Аннет глядела так доверчиво, когда старший кузен поверял ей некоторые важные тайны — о преходящести земной красоты, о волнении сердца, которое начинается вместе с весенним половодьем, о пении жаворонка в небесной вышине (не удивительно ли, что птица запела тотчас в тот самый миг, когда Аннет закончила свою песню?)… На смуглой, тронутой загаром — несмотря на перчатки, зонтики и прочие предосторожности — руке девочки красовался бисерный браслетик, совершенно девический, сплетенный какой-нибудь дружественной мастерицей из девичьей. И едва Мишель глянул на этот браслетик, обвивающий тонкое запястье, как что-то оборвалось у него в груди, он задохнулся и почти до крови закусил губу, чтобы не разрыдаться. В чистых линиях руки и острого девического локотка таилась могущественная притягательная сила — и тем страшнее была она, что сама носительница ее даже не подозревала о существовании чего-либо подобного.

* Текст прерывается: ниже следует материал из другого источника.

/-- Performs one element at its home node: the value read (R215, R218, R223, R255, R272). -/
def State.performElt (s : State) (q : Req) (x : Elt) : State × Except Err Nat :=
  let i := s.reqIss q; let a := x.loc.at_.getD 0; let sp := x.loc.sp; let n := max 1 (x.w / 8)
  let rmw : Acc := { wr := true, atomic := true, acq := true, rel := true, scope := q.body.mod.toNat }
  if q.opc = 0x93 then s.portAccess q.tlb i sp a n rmw (fun old => some (if old = x.exp then x.val else old))
  else if q.opc = 0x94 then s.portAccess q.tlb i sp a n rmw (fun _ => some x.val)
  else if q.opc = 0xB2 then s.portAccess q.tlb i sp a n rmw (fun old => some (min old x.val))
  else if reqWrites q.opc then
    if 8 ≤ x.w then s.portAccess q.tlb i sp a n { wr := true } (fun _ => some x.val)
    else match s.portAccess q.tlb i sp a 1 {} (fun _ => none) with
      | (s, .error e) => (s, .error e)
      | (s, .ok b) =>
        let old := b / 2 ^ x.loc.bitn % 2 ^ x.w
        s.portAccess q.tlb i sp a 1 { wr := true } (fun _ => some (b - old * 2 ^ x.loc.bitn + x.val % 2 ^ x.w * 2 ^ x.loc.bitn))
  else match s.portAccess q.tlb i sp a n {} (fun _ => none) with
    | (s, .error e) => (s, .error e)
    | (s, .ok v) => (s, .ok (v / 2 ^ x.loc.bitn % 2 ^ x.w))

/-- Lane words of the elements that a request has performed (Table 18.2 DONE). -/
def doneLanes (q : Req) (l : List Elt) : Nat :=
  ((l.filter (fun x => bit q.done x.j)).flatMap (fun x => x.lanes)).foldl (fun m i => m ||| 2 ^ i) 0

/-- The end of the time-out of what a request issues now. -/
def State.reqDue (s : State) (r : Nat) : Nat := s.due (match s.reqs.find r with | some q => (s.reqIss q).die | none => 0)

/-- One element of request r, at another module's home (R107, R108): its answer, or none while its response is not there. What the
home has kept of an earlier attempt is received, and nothing is performed again. -/
def State.farElt (s : State) (r j : Nat) (f : State → State × Except Err Nat) : State × Option (Except Err Nat) :=
  match s.late.find? (fun x => x.req = r && x.elt = j && !x.waits) with
  | some x => ({ s with late := s.late.erase x }, some (.ok (x.val.getD 0)))
  | none => match s.farResponse with
    | (0, s) => let (s, v) := f s; (s, some v)
    | (1, s) => ({ s with late := s.late ++ [⟨r, j, none, s.reqDue r, true⟩] }, none)
    | (_, s) => match f s with
      | (s, .ok v) => ({ s with late := s.late ++ [⟨r, j, some v, s.reqDue r, true⟩] }, none)
      | (s, .error e) => (s, some (.error e))

/-- An element of a request lies in another module's memory. -/
def State.eltFar (s : State) (q : Req) (x : Elt) : Bool :=
  !x.loc.sp && (match x.loc.at_ with | some a => s.remoteVa q.tlb (s.reqIss q) a (reqWrites q.opc) | none => false)

/-- Performs a list of elements in order: the request with what it has read, whether a response is waited for, or the error and its
element. -/
def State.performElts (s : State) (r : Nat) (q : Req) : List Elt → State × Req × Bool × Option (Err × Nat)
  | [] => (s, q, false, none)
  | x :: l => match (if s.eltFar q x then s.farElt r x.j (fun s => s.performElt q x) else (let (s, v) := s.performElt q x; (s, some v))) with
    | (s, none) => (s, q, true, none)
    | (s, some (.error e)) => (s, q, false, some (e, x.raw))
    | (s, some (.ok v)) => s.performElts r { q with done := q.done ||| 2 ^ x.j, got := q.got ++ [(x.j, v)] } l

/-- The value that a request has read for an element. -/
def Req.read (q : Req) (j : Nat) : Nat := ((q.got.find? (fun x => x.1 = j)).map Prod.snd).getD 0

/-- The response of a request whose elements are performed (R215, R218, R223, R255). Stores have sent R's token already. An LDT moves
codes, so a ternary 0b10 raises no TV (DESIGN CHOICE, log 116). -/
def reqAnswer (q : Req) (t : Nat) (l : List Elt) : Option Operand :=
  let n := q.body; let fmt := n.fmt.toNat; let e := elemCount fmt (NodeAsp n); let w := NodeCheck.width fmt
  let live (j : Nat) : Bool := l.any (fun x => x.j = j)
  let elems (f : Nat → Nat × Bool) : Operand := let (v, m) := mkUnpacked fmt e ((List.range e).map f); ⟨zeroOff v m, m, 0#4⟩
  if q.opc = 0x80 ∨ q.opc = 0x94 ∨ q.opc = 0xB2 then some (elems (fun j => (q.read j, live j)))
  else if q.opc = 0x93 then some (elems (fun j =>
    let k := j / 2 * 2
    (if j = k then q.read k else if l.any (fun x => x.j = k && x.exp = q.read k) then 2 ^ w - 1 else 0, live k)))
  else if q.opc = 0x82 then some ⟨mkVec 32 ((List.range 16).map q.read), if l = [] then 0#16 else 0xFFFF#16, 0#4⟩
  else if q.opc = 0x89 then
    let b := tidWidth t
    let m := mkMask ((List.range 16).map (fun i => l.any (fun x => x.lanes.contains i)))
    some ⟨mkVec b ((List.range (512 / b)).map (fun j => if live j then q.read j else 0)), m, 0#4⟩
  else none

/-- The writes of an STV, whose lane words make whole aligned words of 8 bytes where both halves are live (R218, R365). -/
def pairWords : List Elt → List Elt
  | x :: y :: l =>
    if x.loc.at_.getD 1 % 8 = 0 ∧ y.j = x.j + 1 then { x with lanes := x.lanes ++ y.lanes, w := 64, val := x.val + 2 ^ 32 * y.val } :: pairWords l
    else x :: pairWords (y :: l)
  | l => l

/-- What is performed of the elements checked: of an STT those whose lane word is live (R255), of an STV in whole words where it
can be (R365). -/
def toPerform (q : Req) (l : List Elt) : List Elt :=
  if q.opc = 0x8A then l.filter (fun x => elemLive q.r.mask x.w x.j)
  else if q.opc = 0x83 then pairWords l
  else l

/-- Issues a load, store, tensor access or atomic (R216): every element is checked, then those not performed yet are
performed. -/
def State.issueAccess (s : State) (r : Nat) (q : Req) : State :=
  match s.elts q with
  | .error c => s.reqFault r q ⟨c, 0, 0⟩ 0 0
  | .ok l =>
    let todo := l.filter (fun x => !bit q.done x.j)
    let what := toPerform q l
    match s.checkElts q todo with
    | (s, some (e, a)) => s.reqFault r q e a (doneLanes q what)
    | (s, none) => match s.performElts r q (what.filter (fun x => !bit q.done x.j)) with
      | (s, q, true, _) => { s with reqs := s.reqs.put r q }
      | (s, q, false, some (e, a)) => s.reqFault r q e a (doneLanes q what)
      | (s, q, false, none) => s.finishReq r q (reqAnswer q (s.reqTid q) l)

/-! Locks (R102, R224). -/

/-- The lowest live element of a LOCK or UNLOCK. -/
def lockElem (q : Req) : Option Nat := (liveElems q.body false q.l q.r q.p).head?

/-- The number of the bank that homes an address, or none in host memory and where there is no memory. -/
def homeBank (pa : Nat) : Option Nat :=
  match target pa with
  | .hbm k => some k
  | .cistern c => some (1000 + 64 * c + (cisternPlace pa).2.1)
  | .scratch d => some (20000 + 64 * d + pa / 8 % 64)
  | .remote m => some (100000 + m)
  | .host => none
  | .hole => none

/-- The token of an address (R102). -/
def lockToken (pa : Nat) : Option Nat := (homeBank pa).map (fun b => 256 * b + (bits pa 13 6 ^^^ bits pa 21 14))

/-- Physical address and watch bit of a lock's address, or its error with the address that the record names. -/
def State.lockPlace (s : State) (q : Req) (j : Nat) : State × Except (Err × Nat) (Nat × Bool) :=
  let n := q.body; let e := elemCount n.fmt.toNat (NodeAsp n); let i := s.reqIss q; let raw := nodeRaw n e q.l j
  match nodeAddr n e q.l j with
  | none => (s, .error (⟨Cause.range, 0, 0⟩, raw))
  | some a =>
    if NodeAsp n = 1 then (s, .ok (spAddr i.die a, false))
    else match s.translate q.tlb i.die i.ctx a false false i.priv with
      | (s, .error c) => (s, .error (errOf c false, raw))
      | (s, .ok t) => (s, .ok (t.pa, t.watch))

/-- What becomes of the response to a request at an address's home: at once, unless it is in another module (R108). -/
def State.farAnswer (s : State) (pa : Nat) : Nat × State := if isRemote pa then s.farResponse else (0, s)

/-- Another module's home has kept what it did for a request (R108). -/
def State.keptFor (s : State) (r : Nat) : Bool := s.late.any (fun x => x.req = r && !x.waits && x.val.isSome)

/-- That is received, and forgotten. -/
def State.forget (s : State) (r : Nat) : State := { s with late := s.late.filter (fun x => x.req ≠ r) }

/-- The response of a LOCK or UNLOCK, performed or not, is waited for. -/
def State.await (s : State) (r : Nat) (performed : Bool) : State :=
  { s with late := s.late ++ [⟨r, 0, if performed then some 0 else none, s.reqDue r, true⟩] }

/-- A LOCK joins its token's FIFO; the token is granted at once when it is free. One that is issued again takes up what its first
attempt has come to at another module's home (R108). -/
def State.issueLock (s : State) (r : Nat) (q : Req) : State :=
  match lockElem q with
  | none => s.finishReq r q (some q.l)
  | some j => match s.lockPlace q j with
    | (s, .error (e, a)) => s.reqFault r q e a 0
    | (s, .ok (pa, _)) => match lockToken pa with
      | none => s.reqFault r q ⟨Cause.atomicUnsupported, 0, 0⟩ (nodeRaw q.body (elemCount q.body.fmt.toNat (NodeAsp q.body)) q.l j) 0
      | some k =>
        let t := s.tokens.get k ⟨none, []⟩; let me := some (q.plane, q.frame, q.gen)
        if t.holder = me then
          (if s.keptFor r then { s.forget r with reqs := s.reqs.put r { q with stage := .done } }
           else s.reqFault r q ⟨Cause.lockReentry, 0, 0⟩ 0 0)
        else if t.fifo.contains r then { s.forget r with reqs := s.reqs.put r { q with stage := .waiting, at_ := s.reqDue r } }
        else match s.farAnswer pa with
          | (1, s) => s.await r false
          | (a, s) =>
            if t.holder.isSome then
              { s with tokens := s.tokens.put k { t with fifo := t.fifo ++ [r] }, reqs := s.reqs.put r { q with stage := .waiting, at_ := s.reqDue r } }
            else
              let s := { s with tokens := s.tokens.put k ⟨me, []⟩ }
              if a = 0 then { s with reqs := s.reqs.put r { q with stage := .done } } else s.await r true

/-- An UNLOCK releases at its scope and returns the token; one that another module's home has performed is finished by what it kept. -/
def State.issueUnlock (s : State) (r : Nat) (q : Req) : State :=
  match (if s.keptFor r then none else lockElem q) with
  | none => (s.forget r).finishReq r q (some q.l)
  | some j => match s.lockPlace q j with
    | (s, .error (e, a)) => s.reqFault r q e a 0
    | (s, .ok (pa, w)) => match (lockToken pa).bind (fun k => (s.tokens.find k).map (fun t => (k, t))) with
      | none => s.reqFault r q ⟨Cause.lockState, 0, 0⟩ 0 0
      | some (k, t) =>
        if t.holder ≠ some (q.plane, q.frame, q.gen) then s.reqFault r q ⟨Cause.lockState, 0, 0⟩ 0 0
        else match s.farAnswer pa with
          | (1, s) => s.await r false
          | (a, s) =>
            let s := (s.ordered (s.reqIss q) pa 1 w { rel := true, scope := q.body.mod.toNat } false).grantNext k t.fifo
            if a = 0 then s.finishReq r q (some q.l) else s.await r true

Аннет говорила захлебываясь:
— И тут гувернантка Марта Стефановна как придет, как скажет строго-престрого: «Я запираль в сахарниц ди муха… Кто мух выпускаль, тот сахарниц таскаль…» Выпускаль-таскаль! Ты слушаешь, Мишель? Это ведь невозможно! Выпускаль-таскаль!
Жаворонок то принимался петь, то исчезал в сияющей лазури. Усадьба высилась за садом, надежный дом в классическом стиле, с бельведером, колоннами и всем прочим, что положено, и одуряюще пахло летом, а на заднем дворе, должно быть, уже раздувают самовар…
Мишель снова глянул на браслетик кузины, и снова прежнее чувство вонзило в него все свои когти. Он понял, что умрет, если не завладеет этой вещицей, и потому пал на колени и закричал:
— Аннет, умоляю — вы можете сделать для меня важную вещь!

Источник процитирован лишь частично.